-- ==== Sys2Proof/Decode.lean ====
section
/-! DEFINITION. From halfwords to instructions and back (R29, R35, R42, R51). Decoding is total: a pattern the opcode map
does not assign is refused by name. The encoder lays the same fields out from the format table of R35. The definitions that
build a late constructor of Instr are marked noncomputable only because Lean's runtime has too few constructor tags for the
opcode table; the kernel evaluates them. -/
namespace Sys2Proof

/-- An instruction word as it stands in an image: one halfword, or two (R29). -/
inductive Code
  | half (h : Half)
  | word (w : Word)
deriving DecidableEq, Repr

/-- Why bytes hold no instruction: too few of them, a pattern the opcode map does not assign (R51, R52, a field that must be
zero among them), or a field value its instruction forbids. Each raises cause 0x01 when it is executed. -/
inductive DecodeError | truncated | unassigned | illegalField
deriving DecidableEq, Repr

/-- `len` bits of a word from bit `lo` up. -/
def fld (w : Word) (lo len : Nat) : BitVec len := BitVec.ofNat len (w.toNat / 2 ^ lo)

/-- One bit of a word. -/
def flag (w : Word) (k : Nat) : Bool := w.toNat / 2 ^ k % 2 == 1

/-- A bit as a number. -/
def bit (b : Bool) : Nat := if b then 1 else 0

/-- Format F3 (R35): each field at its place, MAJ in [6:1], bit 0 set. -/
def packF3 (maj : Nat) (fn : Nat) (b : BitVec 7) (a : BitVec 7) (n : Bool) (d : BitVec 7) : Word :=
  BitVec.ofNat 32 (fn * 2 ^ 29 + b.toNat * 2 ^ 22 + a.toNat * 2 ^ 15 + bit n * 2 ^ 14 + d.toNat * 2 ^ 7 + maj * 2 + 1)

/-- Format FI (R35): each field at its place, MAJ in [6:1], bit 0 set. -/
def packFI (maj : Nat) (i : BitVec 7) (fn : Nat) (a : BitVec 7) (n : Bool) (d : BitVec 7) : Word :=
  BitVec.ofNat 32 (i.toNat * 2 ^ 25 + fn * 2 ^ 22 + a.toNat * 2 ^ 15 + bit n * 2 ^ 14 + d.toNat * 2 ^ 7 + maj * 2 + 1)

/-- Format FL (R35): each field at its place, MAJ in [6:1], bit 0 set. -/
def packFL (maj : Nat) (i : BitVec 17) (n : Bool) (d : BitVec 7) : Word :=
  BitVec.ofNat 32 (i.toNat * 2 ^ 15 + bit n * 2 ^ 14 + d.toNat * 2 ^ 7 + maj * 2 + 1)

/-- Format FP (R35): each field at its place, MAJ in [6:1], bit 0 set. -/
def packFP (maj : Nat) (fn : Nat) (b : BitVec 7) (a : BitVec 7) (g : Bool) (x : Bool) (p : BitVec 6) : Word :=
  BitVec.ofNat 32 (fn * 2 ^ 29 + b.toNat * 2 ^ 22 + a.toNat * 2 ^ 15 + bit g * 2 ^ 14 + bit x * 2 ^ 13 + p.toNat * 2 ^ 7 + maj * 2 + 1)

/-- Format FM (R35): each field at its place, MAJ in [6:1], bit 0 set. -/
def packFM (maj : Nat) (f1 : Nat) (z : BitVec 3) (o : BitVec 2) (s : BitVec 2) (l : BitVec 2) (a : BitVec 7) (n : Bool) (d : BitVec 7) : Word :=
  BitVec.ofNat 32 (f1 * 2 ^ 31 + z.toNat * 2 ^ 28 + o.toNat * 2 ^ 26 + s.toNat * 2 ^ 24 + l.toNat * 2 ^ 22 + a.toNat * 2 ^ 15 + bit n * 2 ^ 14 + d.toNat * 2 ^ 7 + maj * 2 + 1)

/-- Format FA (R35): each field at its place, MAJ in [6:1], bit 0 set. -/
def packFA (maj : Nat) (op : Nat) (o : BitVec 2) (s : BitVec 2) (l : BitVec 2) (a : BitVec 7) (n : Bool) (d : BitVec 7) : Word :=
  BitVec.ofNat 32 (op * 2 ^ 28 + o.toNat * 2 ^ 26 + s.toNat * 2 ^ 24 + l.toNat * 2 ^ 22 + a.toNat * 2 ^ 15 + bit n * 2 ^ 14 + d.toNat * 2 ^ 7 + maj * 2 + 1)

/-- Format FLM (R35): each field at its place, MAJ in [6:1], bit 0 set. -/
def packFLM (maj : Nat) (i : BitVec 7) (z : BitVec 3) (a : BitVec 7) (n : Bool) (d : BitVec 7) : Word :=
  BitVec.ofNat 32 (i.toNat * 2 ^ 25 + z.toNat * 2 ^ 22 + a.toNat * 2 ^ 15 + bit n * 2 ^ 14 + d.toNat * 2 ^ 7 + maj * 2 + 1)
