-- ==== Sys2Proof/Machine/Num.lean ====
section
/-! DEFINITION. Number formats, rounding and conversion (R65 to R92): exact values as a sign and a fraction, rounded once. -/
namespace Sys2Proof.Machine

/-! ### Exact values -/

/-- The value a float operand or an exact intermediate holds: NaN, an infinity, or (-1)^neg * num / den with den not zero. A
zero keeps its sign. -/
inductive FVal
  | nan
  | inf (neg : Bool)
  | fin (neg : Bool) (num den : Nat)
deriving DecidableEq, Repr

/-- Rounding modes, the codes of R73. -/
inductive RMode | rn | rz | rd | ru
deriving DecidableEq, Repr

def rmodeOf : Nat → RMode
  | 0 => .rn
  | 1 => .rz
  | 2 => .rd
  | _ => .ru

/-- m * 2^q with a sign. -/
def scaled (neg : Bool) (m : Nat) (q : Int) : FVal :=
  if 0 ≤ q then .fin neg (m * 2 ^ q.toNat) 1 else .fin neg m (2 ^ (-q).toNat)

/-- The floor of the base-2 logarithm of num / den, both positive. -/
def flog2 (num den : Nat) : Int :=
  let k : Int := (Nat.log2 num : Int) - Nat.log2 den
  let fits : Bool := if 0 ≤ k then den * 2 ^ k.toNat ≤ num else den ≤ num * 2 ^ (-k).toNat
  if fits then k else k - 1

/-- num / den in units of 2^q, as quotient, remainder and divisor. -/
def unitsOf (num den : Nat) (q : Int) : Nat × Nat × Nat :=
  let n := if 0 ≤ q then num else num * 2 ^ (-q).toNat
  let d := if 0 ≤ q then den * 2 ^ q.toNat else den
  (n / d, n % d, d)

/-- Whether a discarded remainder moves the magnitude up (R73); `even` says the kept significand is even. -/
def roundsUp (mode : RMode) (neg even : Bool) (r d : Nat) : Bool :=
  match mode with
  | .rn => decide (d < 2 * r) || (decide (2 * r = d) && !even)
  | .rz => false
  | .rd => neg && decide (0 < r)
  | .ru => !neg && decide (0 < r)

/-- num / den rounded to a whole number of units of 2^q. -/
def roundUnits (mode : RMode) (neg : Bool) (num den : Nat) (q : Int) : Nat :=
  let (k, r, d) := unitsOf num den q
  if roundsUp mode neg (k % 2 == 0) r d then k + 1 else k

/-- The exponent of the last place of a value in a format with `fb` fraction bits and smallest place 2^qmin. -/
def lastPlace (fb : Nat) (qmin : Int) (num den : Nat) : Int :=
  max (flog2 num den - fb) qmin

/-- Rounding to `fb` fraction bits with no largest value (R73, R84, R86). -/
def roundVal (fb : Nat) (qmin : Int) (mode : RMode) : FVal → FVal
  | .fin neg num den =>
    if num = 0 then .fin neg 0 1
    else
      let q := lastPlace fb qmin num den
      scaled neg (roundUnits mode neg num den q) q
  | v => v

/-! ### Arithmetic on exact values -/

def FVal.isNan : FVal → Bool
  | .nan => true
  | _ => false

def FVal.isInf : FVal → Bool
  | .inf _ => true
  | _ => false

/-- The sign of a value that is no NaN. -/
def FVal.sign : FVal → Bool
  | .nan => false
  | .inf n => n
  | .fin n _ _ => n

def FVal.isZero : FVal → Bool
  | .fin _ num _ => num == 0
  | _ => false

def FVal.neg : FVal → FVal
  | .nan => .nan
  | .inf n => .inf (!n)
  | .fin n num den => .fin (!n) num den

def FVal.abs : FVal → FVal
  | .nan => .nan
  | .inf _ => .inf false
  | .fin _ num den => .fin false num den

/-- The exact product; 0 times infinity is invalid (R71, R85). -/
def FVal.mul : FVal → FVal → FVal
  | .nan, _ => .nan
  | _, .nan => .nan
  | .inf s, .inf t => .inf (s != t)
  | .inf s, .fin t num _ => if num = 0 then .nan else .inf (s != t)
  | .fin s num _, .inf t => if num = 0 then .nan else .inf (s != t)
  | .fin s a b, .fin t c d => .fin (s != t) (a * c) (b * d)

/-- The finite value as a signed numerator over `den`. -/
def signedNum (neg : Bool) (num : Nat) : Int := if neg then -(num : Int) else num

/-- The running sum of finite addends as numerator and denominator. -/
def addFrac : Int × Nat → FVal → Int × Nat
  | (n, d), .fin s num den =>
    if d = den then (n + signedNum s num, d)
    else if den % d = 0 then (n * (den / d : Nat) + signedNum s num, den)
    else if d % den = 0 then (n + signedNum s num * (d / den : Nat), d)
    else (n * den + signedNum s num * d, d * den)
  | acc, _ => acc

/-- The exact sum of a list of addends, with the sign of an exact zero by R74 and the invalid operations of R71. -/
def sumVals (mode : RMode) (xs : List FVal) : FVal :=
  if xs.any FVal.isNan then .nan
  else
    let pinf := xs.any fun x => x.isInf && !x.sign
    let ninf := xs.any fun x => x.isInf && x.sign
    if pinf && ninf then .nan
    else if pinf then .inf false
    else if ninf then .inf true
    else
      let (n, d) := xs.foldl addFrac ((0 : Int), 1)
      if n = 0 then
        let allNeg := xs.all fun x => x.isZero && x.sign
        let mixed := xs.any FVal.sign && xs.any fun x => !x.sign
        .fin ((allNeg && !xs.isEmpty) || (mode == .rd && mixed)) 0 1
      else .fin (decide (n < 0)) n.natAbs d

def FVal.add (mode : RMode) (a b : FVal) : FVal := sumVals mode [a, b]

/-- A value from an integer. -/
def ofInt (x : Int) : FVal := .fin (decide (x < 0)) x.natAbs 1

● **Work to complete**: Everything from the line with "def packFP (maj" through the line with "13 + p.toNat" should be written out exactly as it appears above, end lines included, and nothing outside that range.

● **Exercise solution**:
def packFP (maj : Nat) (fn : Nat) (b : BitVec 7) (a : BitVec 7) (g : Bool) (x : Bool) (p : BitVec 6) : Word :=
  BitVec.ofNat 32 (fn * 2 ^ 29 + b.toNat * 2 ^ 22 + a.toNat * 2 ^ 15 + bit g * 2 ^ 14 + bit x * 2 ^ 13 + p.toNat * 2 ^ 7 + maj * 2 + 1)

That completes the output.